Kremis is deliberately not:
  • A learning system — the graph does not self-modify based on inference. Data is added explicitly through ingest. There is no weight update, no latent adaptation.
  • A generative AI — Kremis does not produce text, complete prompts, or generate answers. It stores and retrieves structural relationships.
  • An optimizer or planner — the core has no goals. It reacts to signals and queries. It does not decide, prioritize, or strategize.
  • A chatbot or natural language processor — natural language understanding happens outside the core, in the application layer that calls Kremis APIs.
  • An approximation engine — if a traversal targets a missing node or edge, the result is None. The system does not fill gaps, complete paths, or return “close enough” answers.
These are not current limitations to be lifted in future versions. They are permanent design constraints. Expanding the core beyond this scope would define a different project.

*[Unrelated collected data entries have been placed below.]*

/-- The bytes that a job reads, the check value that its object stores, and the fault that its reads meet. -/
def sealRead (s : State) (j : SealJob) : Bytes × Option Bytes × Option (Nat × Nat) :=
  match j.obj with
  | 0 =>
    let h := match runningAt s j.client j.seq with | some e => e.sheet.getD 0 | none => 0
    (readSheet s h j.len, none, poisonFault s (0x10000000 + h * 4096) j.len)
  | 1 => (j.sheet.take 20 ++ zeros 4 ++ j.sheet.drop 24, some (slice j.sheet 20 4), none)
  | 2 =>
    let h := imageBytes s j.index 0 256
    (imageBytes s j.index 256 (u32 h 12), some (slice h 24 32), none)
  | 3 => (j.sheet.take (j.sheet.length - 4), if j.sheet.isEmpty then none else some (j.sheet.drop (j.sheet.length - 4)), none)
  | 4 => (j.sheet.take 1312, if j.sheet.isEmpty then none else some (slice j.sheet 1312 4), none)
  | _ => (memBytes s j.addr j.len, none, readFault s 6 j.addr j.len)

/-- The saved state from which a job starts. -/
def sealFrom (j : SealJob) : Bytes :=
  if bit j.flags 1 then sealSeed j.alg j.seed
  else if bit j.flags 2 then (if j.alg = 3 then j.saved else padTo 40 (j.saved.take (algWidth j.alg)))
  else sealInit j.alg

/-- The stored value of an object equals the computed one, in a record that has not failed its own check. -/
def sealMatch (s : State) (j : SealJob) (ref : Option Bytes) (result : Bytes) : Bool :=
  match ref with
  | none => false
  | some r => result.take r.length = r && !(j.obj = 3 && s.boot.resumeBad) &&
      !(j.obj = 1 && (match mapGet s.prog.scenes j.index with | some sc => sc.corrupt | none => false))

/-- A channel ends what it ran: its registers, and its counts since POR_N. -/
def sealEnd (c err n : Nat) (result saved : Bytes) (alg : Option Nat) (s : State) : State :=
  modCh c (fun q => { q with busy := false, done := true, err := err, result := result, saved := saved, alg := alg, bytes := n,
                             jobs := (q.jobs + 1) % 2 ^ 32, total := q.total + n }) s

/-- A failed read ends the job at that byte, with RESULT and STATE zero (R565). -/
def sealFails (c : Nat) (j : SealJob) (e : Nat × Nat) (s : State) : State :=
  finishRunning j.client j.seq .ok (zeros 72 ++ le 4 e.2 ++ le 1 4 ++ le 1 j.alg ++ zeros 2)
    (sealEnd c e.1 e.2 (zeros 32) (zeros 40) none (respond e.1 6 (j.addr + e.2) s))

/-- A job completes: its reply is ready, and the next one starts (R570, R571). -/
def sealJobEnds (c : Nat) (j : SealJob) (bad : Option (Nat × Nat)) (s0 : State) : State :=
  let s := match bad with
    | some (3, i) => if j.obj = 5 then foundUe 6 (j.addr + i) s0 else s0
    | _ => s0
  let (b, ref, fault) := sealRead s j
  let s1 := modSl (fun q => { q with queue := q.queue.filter (fun k => k.chan ≠ c) }) s
  match earlier fault (match bad with | some e => if e.2 < b.length ∧ 1 ≤ e.1 ∧ e.1 ≤ 3 then some e else none | none => none) with
  | some e => sealNext (sealFails c j e s1)
  | none =>
    let fin := bit j.flags 0
    let result := if fin then sealFinal j.alg (sealFrom j) b else zeros 32
    let saved := if fin then zeros 40 else sealFold j.alg (sealFrom j) b
    let flags := b2n (fin && sealMatch s j ref result) + 2 * b2n ref.isSome
    sealNext (finishRunning j.client j.seq .ok (result ++ saved ++ le 4 b.length ++ le 1 flags ++ le 1 j.alg ++ zeros 2)
      (sealEnd c 0 b.length result saved (if fin then none else some j.alg) s1))

/-! ### Descriptor lists (R562, R563, R565) -/

/-- What a channel holds while it works through a list: error, finished value, saved state, its ALG when a state is held, bytes in
the current check and in the list. -/
structure SealRun where
  err    : Nat := 0
  result : Bytes := []
  saved  : Bytes := []
  alg    : Option Nat := none
  bytes  : Nat := 0
  total  : Nat := 0
  at_    : Nat := 0
  deriving DecidableEq, Repr

/-- A descriptor that stops the channel with DESC (R563). -/
def badDescriptor (r : SealRun) (d : Bytes) : Bool :=
  let ctrl := u32 d 12
  let alg := ctrl % 4
  let init := bit ctrl 2
  let seeded := bit ctrl 3
  32 ≤ ctrl || 2 ^ 40 ≤ u64 d 0 || (init && seeded) || (seeded && alg = 3) || (!init && !seeded && r.alg ≠ some alg) ||
    (alg = 3 && !bit ctrl 4 && u32 d 8 % 64 ≠ 0)

/-- Process one legal descriptor: a failed read ends the list at that byte. -/
def sealDescriptor (s : State) (r : SealRun) (d : Bytes) : SealRun :=
  let ctrl := u32 d 12
  let alg := ctrl % 4
  let fresh := bit ctrl 2 || bit ctrl 3
  let base := if bit ctrl 2 then sealInit alg else if bit ctrl 3 then sealSeed alg (u64 d 16) else r.saved
  let n0 := if fresh then 0 else r.bytes
  match readFault s 6 (u64 d 0) (u32 d 8) with
  | some (e, i) => { r with err := e, result := [], saved := [], alg := none, bytes := n0 + i, total := r.total + i, at_ := u64 d 0 + i }
  | none =>
    let b := memBytes s (u64 d 0) (u32 d 8)
    let n := n0 + b.length
    if bit ctrl 4 then { r with result := sealFinal alg base b, saved := [], alg := none, bytes := n, total := r.total + b.length }
    else { r with saved := sealFold alg base b, alg := some alg, bytes := n, total := r.total + b.length }

/-- Work through a list from a descriptor's address; none when the list has not ended within `fuel` descriptors. -/
def sealList (s : State) : Nat → Nat → SealRun → Option SealRun
  | 0, _, _ => none
  | fuel + 1, a, r =>
    if a = 0 then some r
    else match readFault s 6 a 32 with
      | some (e, _) => some { r with err := e, result := [], saved := [], alg := none, at_ := a }
      | none =>
        let d := memBytes s a 32
        if badDescriptor r d then some { r with err := 4, result := [], saved := [], alg := none }
        else
          let r1 := sealDescriptor s r d
          if r1.err ≠ 0 then some r1 else sealList s fuel (u64 d 24 % 2 ^ 40 / 32 * 32) r1

/-- The most descriptors that Reservoir can hold without one of them being met twice: a longer list never ends (log 67). -/
def sealFuel (s : State) : Nat := banksOf s.variant * 65536 + 1

/-- What channel `q` holds before its list. -/
def listFrom (q : SealCh) : SealRun := { saved := q.saved, alg := q.alg, result := q.result, bytes := q.bytes }

/-- What the list of channel `c` comes to, if it ends. -/
def listRun (s : State) (c : Nat) : Option SealRun := sealList s (sealFuel s) (listHead (sealCh s c)) (listFrom (sealCh s c))

/-- The expert list of channel `c` has come to `o`. -/
def listEnds (c : Nat) (o : Option SealRun) (s : State) : State :=
  match o with
  | none => s
  | some r =>
    let s1 := if 1 ≤ r.err ∧ r.err ≤ 3 then respond r.err 6 r.at_ s else s
    sealNext (modCh c (fun k => { k with total := k.total + r.total - r.bytes })
      (sealEnd c r.err r.bytes (padTo 32 r.result) (padTo 40 r.saved) r.alg s1))

/-- The expert list of channel `c` ends, where it ends; `bad` is an error that one of its reads meets (its code and the number of
bytes read before it). -/
def sealListEnds (c : Nat) (bad : Option (Nat × Nat)) (s : State) : State :=
  match bad with
  | some (e, i) =>
    if 1 ≤ e ∧ e ≤ 3 then sealNext (sealEnd c e i (zeros 32) (zeros 40) none (respond e 6 (listHead (sealCh s c)) s)) else s
  | none => listEnds c (listRun s c) s

/-- SEAL_JOB_DONE: what channel `c` runs ends. -/
def sealJobDone (c : Nat) (bad : Option (Nat × Nat)) (s : State) : State :=
  if ¬ (sealCh s c).busy then s
  else match s.sl.queue.find? (fun j => j.chan = c) with
    | some j => sealJobEnds c j bad s
    | none => sealListEnds c bad s

/-- SL_CTRL.GO: discarded while the channel is BUSY or a job waits for it, which sets START_REJ (R573). Channel 0 is the boot ROM's
and firmware's, channel 3 the digest's. -/
def sealGo (c : Nat) (s : State) : State :=
  if c ≠ 1 ∧ c ≠ 2 then s
  else if (sealCh s c).busy ∨ s.sl.queue.any (fun j => j.chan = c) then modCh c (fun q => { q with events := setBit q.events 0 }) s
  else modCh c (fun q => { q with busy := true, done := false, err := 0 }) s

/-- SL_CTRL.ABORT: the job is abandoned with ABORTED, and its state cannot be continued. A job of Scribe answers FAILED (log 64). -/
def sealAbort (c : Nat) (s : State) : State :=
  if (c ≠ 1 ∧ c ≠ 2) ∨ ¬ (sealCh s c).busy then s
  else
    let s1 := sealEnd c 5 (sealCh s c).bytes (zeros 32) (zeros 40) none (modSl (fun q => { q with queue := q.queue.filter (fun k => k.chan ≠ c) }) s)
    match s.sl.queue.find? (fun j => j.chan = c) with
    | some j => sealNext (finishRunning j.client j.seq .ok (zeros 76 ++ le 1 4 ++ le 1 j.alg ++ zeros 2) s1)
    | none => sealNext s1

/-- Reading SL_BYTES_LO latches the high word (R573). -/
def sealBytesRead (c : Nat) (s : State) : State :=
  if 1 ≤ c ∧ c ≤ 2 then
    { modCh c (fun q => { q with bytesHi := q.bytes / 2 ^ 32 % 2 ^ 32 }) s with host := { s.host with readData := (sealCh s c).bytes % 2 ^ 32 } }
  else s

/-- Reading SL_DIGEST_SSI_LO of channel 3 latches the rest: the high word and SL_RESULT (R573). -/
def sealDigestRead (s : State) : State :=
  { modSl (fun q => { q with ssiHi := q.digestSsi / 2 ^ 32, latched := q.digest }) s with host := { s.host with readData := s.sl.digestSsi % 2 ^ 32 } }

/-! ### The digest (R484, R568) -/

/-- The five bytes of one captured sample: the value, then the tag. -/
def digestBytes (x : Sample) : Bytes := le 4 x.v.toNat ++ le 1 x.tag

/-- The digest of a period: over the sinks in ascending order and, within a sink, the samples in order (R484). -/
def digestOf (sinks : List Nat) (l : List (Tab Sample)) : Nat :=
  crc64 (sinks.flatMap (fun k => l.flatMap (fun x => digestBytes (tabGet {} x k))))

/-- The sinks that the variant has (R484). -/
def presentSinks (v : Variant) : List Nat := (List.range (ligSize v)).filter (fun n => !serifAbsent v n)

/-- SEAL_DIGEST_READY: the digest of the captured period is ready, and the Twin unit takes it for STATUS (R484). Of the digests not
yet compared the Twin unit keeps the last 16 (log 68). -/
def digestReady (s : State) : State :=
  match s.sl.ready with
  | none => s
  | some (ssi, miss, l) =>
    let d := digestOf (presentSinks s.variant) l
    let s0 := modTwin (fun w => { w with digests := (w.digests ++ [(ssi, d, miss)]).drop (w.digests.length - 15) }) s
    let s1 := modSl (fun q => { q with ready := none, digest := d, digestSsi := ssi }) s0
    modCh 3 (fun q => { q with busy := false, done := true, result := le 8 d, jobs := (q.jobs + 1) % 2 ^ 32,
                               total := q.total + 40 * (presentSinks s.variant).length }) s1

/-! ### Reads -/

/-- One record of SEAL.STATUS_GET. -/
def sealStatus (s : State) (c : Nat) : Bytes :=
  let q := sealCh s c
  le 1 (b2n (q.busy || (c = 3 && s.sl.ready.isSome))) ++ le 1 q.err ++ zeros 2 ++ le 4 q.jobs ++ le 8 q.total

/-- SEAL.STATUS_GET. -/
def cmdSealStatusGet : Cmd where
  lens := inlineOnly 0
  body := fun _ s => answer ((List.range 4).flatMap (sealStatus s) ++ le 2 (sealWaiting s) ++ zeros 2) s

/-- SEAL.DIGEST_GET. -/
def cmdSealDigestGet : Cmd where
  lens := inlineOnly 0
  body := fun _ s => answer (le 8 s.sl.digestSsi ++ le 8 s.sl.digest) s

/-! ### The meanings -/

/-- SEAL.RUN. -/
def execSealRun (r : Request) (s : State) : Host.Outcome State Fault Refusal := serve 0x0D01 cmdSealRun r s
/-- SEAL.STATUS_GET. -/
def execSealStatusGet (r : Request) (s : State) : Host.Outcome State Fault Refusal := serve 0x0D02 cmdSealStatusGet r s
/-- SEAL.DIGEST_GET. -/
def execSealDigestGet (r : Request) (s : State) : Host.Outcome State Fault Refusal := serve 0x0D03 cmdSealDigestGet r s
/-- SEAL.REGION_RUN. -/
def execSealRegionRun (r : Request) (s : State) : Host.Outcome State Fault Refusal := serve 0x0D10 cmdSealRegionRun r s
/-- A job or an expert list ends. -/
def execSealJobDone (c : Nat) (bad : Option (Nat × Nat)) (s : State) : Host.Outcome State Fault Refusal := .next (sealJobDone c bad s)
/-- The digest of a period is ready. -/
def execSealDigestReady (s : State) : Host.Outcome State Fault Refusal := .next (digestReady s)
/-- A write of SL_CTRL.GO. -/
def execSlCtrlGo (c : Nat) (s : State) : Host.Outcome State Fault Refusal := .next (if expertMode s then sealGo c s else s)
/-- A write of SL_CTRL.ABORT. -/
def execSlCtrlAbort (c : Nat) (s : State) : Host.Outcome State Fault Refusal := .next (if expertMode s then sealAbort c s else s)
/-- A read of SL_BYTES_LO. -/
def execSlBytesLoRead (c : Nat) (s : State) : Host.Outcome State Fault Refusal := .next (if expertMode s then sealBytesRead c s else s)
/-- A read of SL_DIGEST_SSI_LO. -/
def execSlDigestSsiLoRead (s : State) : Host.Outcome State Fault Refusal := .next (if expertMode s then sealDigestRead s else s)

The 4 Laws as Design Consequences

The four laws that govern Kremis’s codebase follow directly from the architectural separation above. Each law exists because violating it would reintroduce the structural ambiguity that Kremis is designed to eliminate. 1. Determinism — Same input, same output, every time. If two runs of the same query on the same graph produce different results, the system cannot be trusted as a source of truth. Non-determinism at the core level — randomness, hash-map ordering, floating-point arithmetic — would make the graph unreliable as a verification substrate. BTreeMap everywhere, no HashMap, integer arithmetic only, no timestamps in core logic. 2. Precision — Every response is a Fact, an Inference, or “unknown.” Nothing else. Honest output means the system never silently fills gaps. A missing edge returns None. No todo!(), no unimplemented!(), no internal assumptions that bypass the graph. If the information is not in the graph, the caller receives an explicit "unknown" grounding — not a default, not a guess. 3. Security — The substrate of truth must itself be safe. A grounded system is only valuable if it cannot be corrupted. Constant-time authentication prevents timing attacks on API keys. Input validation and path traversal protection prevent malformed signals from poisoning the graph. Rate limiting prevents the substrate from being overwhelmed. No .unwrap(), no panic!() in core logic — all errors are recoverable and explicit. 4. Separation — kremis-core is pure; I/O happens in the application layer. The codebase enforces the architectural separation in code. kremis-core has no async, no network, no I/O. It is a deterministic library. The HTTP server, CLI, and MCP bridge live in separate crates that call into the core. This boundary ensures the core cannot be contaminated by non-deterministic runtime concerns, and that the core can be tested and verified in isolation. See CONTRIBUTING.md for the complete engineering rules derived from these four laws.

Honest Intelligence

A system is honest when it can say “I don’t know” as reliably as it can say “I know.” Most AI systems are optimized to produce an answer — any answer. Kremis is optimized for the opposite: to produce no answer when the supporting structure is absent. An empty graph returns nothing. A graph with three signals returns exactly what those three signals imply, no more. The result is a substrate that an intelligent layer can trust unconditionally. When Kremis says a relationship exists, it exists — because a real signal created it. When Kremis returns None, no fabrication has occurred. The downstream application can treat every response as a hard fact or a hard absence, not as a probability. This is what “Honest Intelligence” means in the context of Kremis: not a system that is honest about its limitations in a disclaimer, but a system whose architecture makes dishonesty structurally impossible.